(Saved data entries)
-- ==== Sys2Proof/Laws/State.lean ====
section
/-!
SUPPORT. What each primitive change does to each reader of the state, and which part it changes.
-/

namespace Sys2Proof.Machine

/-- The part that a primitive change may change; none for a register, and for the wipe, which changes all. -/
def Upd.fld : Upd → Option Fld
  | .now _ => some .now
  | .byte _ _ => some .mem
  | .bad _ _ => some .poison
  | .fresh _ => some .fresh
  | .reg _ _ _ => none
  | .wipe => none
  | .bay _ _ => some (.fab .bay)
  | .slot _ _ => some (.fab .slot)
  | .newSlot _ _ => some (.fab .newSlot)
  | .site _ _ => some (.fab .site)
  | .credit _ _ => some (.fab .credit)
  | .creditFly _ _ => some (.fab .creditFly)
  | .wire _ _ => some (.fab .wire)
  | .lastGrant _ _ => some (.fab .lastGrant)
  | .island _ _ => some (.fab .island)
  | .acell _ _ => some (.cell .acell)
  | .acc _ _ => some (.cell .acc)
  | .run16At _ _ => some (.cell .run16At)
  | .lane _ _ => some (.cell .lane)
  | .laneBad _ _ => some (.cell .laneBad)
  | .arrived _ _ => some (.cell .arrived)
  | .got _ _ => some (.cell .got)
  | .cout _ _ => some (.cell .cout)
  | .scell _ _ => some (.cell .scell)
  | .line _ _ => some (.cell .line)
  | .load _ _ => some (.exh .load)
  | .imgEntry _ _ => some (.exh .imgEntry)
  | .split _ _ => some (.exh .split)
  | .imgStamp _ => some (.exh .imgStamp)
  | .wdogWait _ _ => some (.exh .wdogWait)
  | .doc _ _ => some (.mov .doc)
  | .iq _ _ => some (.mov .iq)
  | .move _ _ => some (.mov .move)
  | .nextMove _ => some (.mov .nextMove)
  | .allocs _ => some (.mov .allocs)
  | .calMiss _ _ => some (.mov .calMiss)
  | .arbiter _ _ => some (.arb .arbiter)
  | .arbReq _ _ => some (.arb .arbReq)
  | .srvSt _ => some (.srv .srvSt)
  | .req _ _ => some (.srv .req)
  | .pfx _ _ => some (.srv .pfx)
  | .srvStep _ _ => some (.srv .srvStep)
  | .svcPins _ _ => some (.srv .svcPins)
  | .reqStamp _ => some (.srv .reqStamp)
  | .smp _ _ => some (.srv .smp)
  | .pair _ _ => some (.que .pair)
  | .intake _ _ => some (.que .intake)
  | .cmd _ _ => some (.que .cmd)
  | .nextCmd _ => some (.que .nextCmd)
  | .scanner _ => some (.que .scanner)
  | .rotStart _ => some (.que .rotStart)
  | .rotLast _ => some (.que .rotLast)
  | .ucieUp _ => some (.que .ucieUp)
  | .ucieRep _ => some (.que .ucieRep)
  | .ucieOn _ => some (.que .ucieOn)
  | .tenant _ _ => some (.ten .tenant)
  | .engFrac _ _ => some (.ten .engFrac)
  | .slice _ _ => some (.ten .slice)
  | .scanWord _ _ => some (.ten .scanWord)
  | .scanBay _ => some (.ten .scanBay)
  | .scanDir _ => some (.ten .scanDir)
  | .scanWant _ => some (.ten .scanWant)
  | .haltCause _ => some (.int .haltCause)
  | .holdOn _ => some (.int .holdOn)
  | .chk _ _ => some (.int .chk)
  | .logWr _ => some (.log .logWr)
  | .logLost _ => some (.log .logLost)
  | .logIntake _ => some (.log .logIntake)
  | .logSlot _ _ => some (.log .logSlot)
  | .logLatch _ => some (.log .logLatch)
  | .ibiHold _ => some (.log .ibiHold)
  | .ibiWait _ => some (.log .ibiWait)
  | .census _ _ => some (.mon .census)
  | .viewVal _ _ => some (.mon .viewVal)
  | .viewAt _ => some (.mon .viewAt)
  | .viewStale _ => some (.mon .viewStale)
  | .effecter _ _ => some (.mon .effecter)
  | .tid _ => some (.mon .tid)
  | .mwl _ => some (.mon .mwl)
  | .mrl _ => some (.mon .mrl)
  | .cdRead _ => some (.out .cdRead)
  | .cdPoison _ => some (.out .cdPoison)
  | .resp _ => some (.out .resp)
  | .ibis _ => some (.out .ibis)
  | .sentFlits _ _ => some (.out .sentFlits)
  | .thermAlert _ => some (.out .thermAlert)
  | .nwSt _ => some (.pwr .nwSt)
  | .pinBrake _ => some (.pwr .pinBrake)
  | .capOver _ => some (.pwr .capOver)
  | .capUnder _ => some (.pwr .capUnder)
  | .temp _ _ => some (.pwr .temp)
  | .hotSince _ _ => some (.pwr .hotSince)
  | .thermAt _ _ => some (.pwr .thermAt)
  | .bootPhase _ => some (.boot .bootPhase)
  | .bootCause _ => some (.boot .bootCause)
  | .startObs _ => some (.boot .startObs)
  | .flashAt _ _ => some (.boot .flashAt)
  | .journal _ => some (.boot .journal)
  | .jrnNext _ => some (.boot .jrnNext)
  | .cfgSeq _ => some (.boot .cfgSeq)
  | .cfgCopy _ => some (.boot .cfgCopy)
  | .cfgHash _ => some (.boot .cfgHash)
  | .updSt _ => some (.upd .updSt)
  | .updBegun _ => some (.upd .updBegun)
  | .updManifest _ => some (.upd .updManifest)
  | .heldRows _ => some (.upd .heldRows)
  | .updGoAt _ => some (.upd .updGoAt)
  | .port _ _ => some (.lnk .port)
  | .lnkQ _ _ => some (.lnk .lnkQ)
  | .pausedBundles _ => some (.lnk .pausedBundles)
  | .stream _ _ => some (.lnk .stream)
  | .localFlits _ => some (.lnk .localFlits)
  | .localLost _ => some (.lnk .localLost)
  | .live _ => some (.top .live)
  | .timeLocked _ => some (.top .timeLocked)
  | .holdover _ => some (.top .holdover)
  | .ppsAt _ => some (.top .ppsAt)
  | .timeParent _ => some (.top .timeParent)
  | .timeOffset _ => some (.top .timeOffset)
  | .timeGood _ => some (.top .timeGood)
  | .slewLeft _ => some (.top .slewLeft)
  | .slewFrac _ => some (.top .slewFrac)
  | .timeBehind _ => some (.top .timeBehind)
  | .timeFrac _ => some (.top .timeFrac)
  | .ident _ => some (.sec .ident)
  | .cred _ _ => some (.sec .cred)
  | .treeHeld _ => some (.sec .treeHeld)
  | .idxTried _ => some (.sec .idxTried)
  | .attQ _ => some (.sec .attQ)
  | .attBuf _ => some (.sec .attBuf)
  | .attBufSt _ => some (.sec .attBufSt)
  | .reqLatch _ => some (.win .reqLatch)
  | .pfxLatch _ => some (.win .pfxLatch)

_Goal of the exercise_:
Return, from the data above, each line in which the string "part" appears.

_Exercise result_:
SUPPORT. What each primitive change does to each reader of the state, and which part it changes.
/-- The part that a primitive change may change; none for a register, and for the wipe, which changes all. -/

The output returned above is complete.